No, dimethyl ether does not form hydrogen bonds with itself. Its oxygen atom has lone pairs of electrons, but none of its hydrogen atoms are bonded directly to that oxygen. Since hydrogen bonding requires a hydrogen attached to a highly electronegative atom like oxygen, nitrogen, or fluorine, pure dimethyl ether lacks this capability. The distinction matters because it explains why dimethyl ether behaves so differently from its structural twin, ethanol, despite having the exact same atoms.
Why the Structure Rules Out Hydrogen Bonding
Dimethyl ether has the formula CH₃OCH₃. The oxygen sits in the middle of the molecule with a carbon on each side, and all six hydrogen atoms are bonded to those carbons, not to the oxygen. For a molecule to form hydrogen bonds with other copies of itself, it needs at least one hydrogen directly attached to oxygen (or nitrogen or fluorine). Carbon-hydrogen bonds simply aren’t polar enough to participate in hydrogen bonding.
The molecule is bent at the oxygen, with a C-O-C bond angle of about 111.2 degrees. That bent shape makes dimethyl ether a polar molecule, meaning it has a positive end and a negative end. But polarity alone doesn’t create hydrogen bonds. It creates a weaker type of attraction called dipole-dipole interaction, which is the main intermolecular force holding liquid dimethyl ether together, along with the even weaker London dispersion forces that exist between all molecules.
The Ethanol Comparison Makes It Clear
The most convincing evidence comes from comparing dimethyl ether to ethanol. These two molecules are structural isomers, meaning they contain the exact same atoms (C₂H₆O) arranged differently. Ethanol has a hydrogen bonded directly to its oxygen (an O-H group), so it forms strong hydrogen bonds between molecules. Dimethyl ether does not.
The difference in physical properties is dramatic. Ethanol boils at 78°C, while dimethyl ether boils at -25°C, a gap of over 100 degrees. Ethanol melts at -117°C compared to -138°C for dimethyl ether. These numbers reflect how much harder it is to pull ethanol molecules apart from each other. Hydrogen bonds are significantly stronger than the dipole-dipole forces in dimethyl ether, so ethanol requires far more energy to vaporize.

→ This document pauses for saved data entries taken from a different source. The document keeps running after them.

/-- Power-good begins a power-on start; recovery mode is kept unless the Kettle had lost power (R499). -/
def execPowerGoodAssert (starts : List StartReport) (s : State) : Result :=
  .next (if s.kt.good || s.kt.latch then s
    else
      let off := s.kt.life == .off
      let s := { s with kt := { s.kt with good := true }, time := if off then 0 else s.time }
      if s.kt.life = .held then s else coldStart (kettleUp s) 1 off starts)

def execPowerGoodLoss (s : State) : Result :=
  .next (if !s.kt.good then s
    else
      let held := s.kt.life = .held
      let t := toKettleOnly { s with kt := { s.kt with good := false } }
      if held then { t with kt := { t.kt with life := .held } } else t)

/-- Above 62.0 V every rail stops, the Kettle's included; beyond the ratings of R531 nothing is defined (R532). -/
def execOvervoltageStop (millivolts : Nat) (s : State) : Result :=
  if 72000 < millivolts then .fault .damaged
  else if millivolts ≤ 62000 then .next s
  else
    let t := loseKettle (interruptBist s)
    .next { t with kt := { t.kt with latch := true } }

/-- Below 20.0 V the Kettle loses power, and the latch of an overvoltage stop clears. -/
def execKettlePowerLoss (s : State) : Result := .next (loseKettle (interruptBist s))

/-! ### MRST_N, PERST_N and the host link (R487, R511) -/

def execMrstNHeld (s : State) : Result :=
  .next (if !kettlePowered s || s.kt.life == .held then s
    else
      let t := toKettleOnly s
      { t with kt := { t.kt with life := .held } })

def execMrstNRelease (starts : List StartReport) (s : State) : Result :=
  .next (if s.kt.life != .held then s
    else
      let t := { s with kt := { s.kt with life := .kettleOnly } }
      if t.kt.good then coldStart t 2 (decide (3 ≤ t.kt.journal.fails)) starts else t)

/-- The link goes down: HOSTLINK is clear at once, the rest at the next boundary (R511). -/
def linkReset (s : State) : State :=
  if !alive s || s.changes.contains .linkReset then s else addChange (dropReady s (~~~(1#64 <<< bHostlink))) .linkReset

def execPerstNAssert (s : State) : Result :=
  .next (linkReset { s with pins := { s.pins with perst := true } })

/-- With the rails stopped and the input good, PERST_N begins a cold start; otherwise the link may train again. -/
def execPerstNDeassert (starts : List StartReport) (s : State) : Result :=
  .next (
    let was := s.pins.perst
    let s := { s with pins := { s.pins with perst := false } }
    if was && s.kt.life == .kettleOnly && s.kt.good then coldStart s 3 false starts else s)

def execHotReset (s : State) : Result := .next (if readyBit s bHostlink then linkReset s else s)

def execLinkDown (refclkLost : Bool) (s : State) : Result :=
  .next (
    let t := if refclkLost then { s with pins := { s.pins with refclk := false } } else s
    if readyBit t bHostlink then linkReset t else t)

/-- The link trains: capacities follow speed and width (R382, R426, R445). A reset that has not reached its boundary yet comes first. -/
def execHostLinkTrained (hostRate : Nat) (s : State) : Result :=
  .next (if !alive s || s.pins.perst || readyBit s bHostlink || s.tap.cut || s.changes.contains .linkReset then s
    else
      let s := setReady { s with
        pins := { s.pins with refclk := true }
        glades := { s.glades with hostCap := min 98000 hostRate } } bHostlink true
      let s := flushHeld (flushVecs s)
      if s.glades.hostCap < sumRates s (·.hostOut) || s.glades.hostCap < sumRates s (·.hostIn) then addChange s .hostScale else s)

/-! ### THERMTRIP (R475) -/

def execThermtrip (junction : Int) (s : State) : Result :=
  .next (
    let s := { s with power := { s.power with junction := junction } }
    if junction < 1150 || !kettlePowered s || s.kt.life == .kettleOnly then s
    else
      let held := s.kt.life == .held
      let t := toKettleOnly s
      { t with power := { t.power with tripped := true }, kt := { t.kt with life := if held then .held else .kettleOnly } })

/-! ### Recovery and failed starts (R487, R498, R500) -/

/-- Recovery mode of the module: native, or Yalelo (R6). -/
def recoveryKind (s : State) : StartKind := if s.sched.yalelo then .yalelo else .native

/-- A fault that ends the running module, or fails the start that is not complete. -/
def failureStart (s : State) (cause outcome : Nat) (starts : List StartReport) : State :=
  if clearingNow s then s
  else if s.kt.life = .running then
    let kind := recoveryKind s
    runStarts kind cause (readyBit s bHostlink && !s.pins.perst) false [] starts (dropReady (freeze s kind cause) recoveryBits)
  else match s.kt.boot with
    | some b =>
      if s.kt.life = .starting || s.kt.life = .recovery then
        let t := setFails (bootRecord (interruptBist s) s.kt.step outcome 0 0) (s.kt.journal.fails + 1)
        runStarts b.kind s.kt.cause (readyBit s bHostlink && !s.pins.perst) false b.tried starts
          (dropReady t (if b.kind = .cold then kettleOnlyBits else recoveryBits))
      else s
    | none => s

def execKettleWatchdog (starts : List StartReport) (s : State) : Result := .next (failureStart s 5 4 starts)
def execAllControllersSilent (starts : List StartReport) (s : State) : Result := .next (failureStart s 8 3 starts)
def execBoundaryStall (starts : List StartReport) (s : State) : Result := .next (failureStart s 8 3 starts)
def execWenikConsistencyFailure (starts : List StartReport) (s : State) : Result := .next (failureStart s 8 3 starts)

/-- One controller stops: it is fenced and the others take over. -/
def execControllerHeartbeatLoss (controller : Nat) (s : State) : Result :=
  .next (if !alive s || !s.kt.ctrls.contains controller || s.kt.ctrls.length ≤ 1 then s
    else
      let s := addDecision s 6 0 controller
      { s with kt := { s.kt with ctrls := s.kt.ctrls.filter (· != controller) } })

/-- Double faults that leave Wenik's own structures without a copy (R506). -/
def moduleFault (s : State) : State := failureStart s 7 3 []

/-- RC_DEVRESET: a module recovery; in recovery mode, and before a start is complete, a full start attempt. -/
def deviceReset (s : State) (value : W64) (starts : List StartReport) : State :=
  if fld value 0 32 != 0xD15E || clearingNow s then s
  else if s.kt.life = .running then failureStart s 6 3 starts
  else if s.kt.life = .recovery || s.kt.life = .starting then coldStart (interruptBist s) 6 true starts
  else s

end Sys2Proof.Machine
end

The heat of vaporization tells the same story from a different angle. Dimethyl ether requires only about 21.5 kJ/mol of energy to transition from liquid to gas. Ethanol needs roughly 38.6 kJ/mol, nearly double. That extra energy goes toward breaking all those hydrogen bonds that dimethyl ether simply doesn’t have.
It Can Accept Hydrogen Bonds From Other Molecules
Here’s where it gets a little more nuanced. While dimethyl ether can’t donate a hydrogen bond (it has no O-H, N-H, or F-H bond to offer), it can accept one. The oxygen atom still has two lone pairs of electrons, which can interact with a hydrogen that is bonded to an electronegative atom on a different molecule. When you mix dimethyl ether with water, for example, water’s O-H hydrogens can form hydrogen bonds with dimethyl ether’s oxygen.
This is why dimethyl ether is reasonably soluble in water. The oxygen acts as a hydrogen bond acceptor, allowing water molecules to latch onto it. So the accurate statement is that dimethyl ether cannot hydrogen bond with itself, but it can participate in hydrogen bonding as an acceptor when paired with a hydrogen bond donor like water or an alcohol.
What Forces Hold Dimethyl Ether Together
In its pure liquid form, dimethyl ether is held together by two types of intermolecular forces. The stronger of the two is dipole-dipole attraction. Because the molecule is bent rather than symmetrical, the electron-rich oxygen creates a partial negative charge on one side while the carbon and hydrogen ends carry partial positive charges. Neighboring molecules orient themselves so that opposite charges face each other, creating an attractive pull.
The second force is London dispersion, the weak, temporary attraction that arises when electron clouds briefly shift and create fleeting charge imbalances. Every molecule experiences London dispersion forces, and for small molecules like dimethyl ether, they contribute a meaningful share of the total intermolecular attraction. Together, these two forces are enough to keep dimethyl ether liquid below -25°C, but they’re far weaker than the hydrogen bonding network found in ethanol or water, which is why dimethyl ether is a gas at room temperature.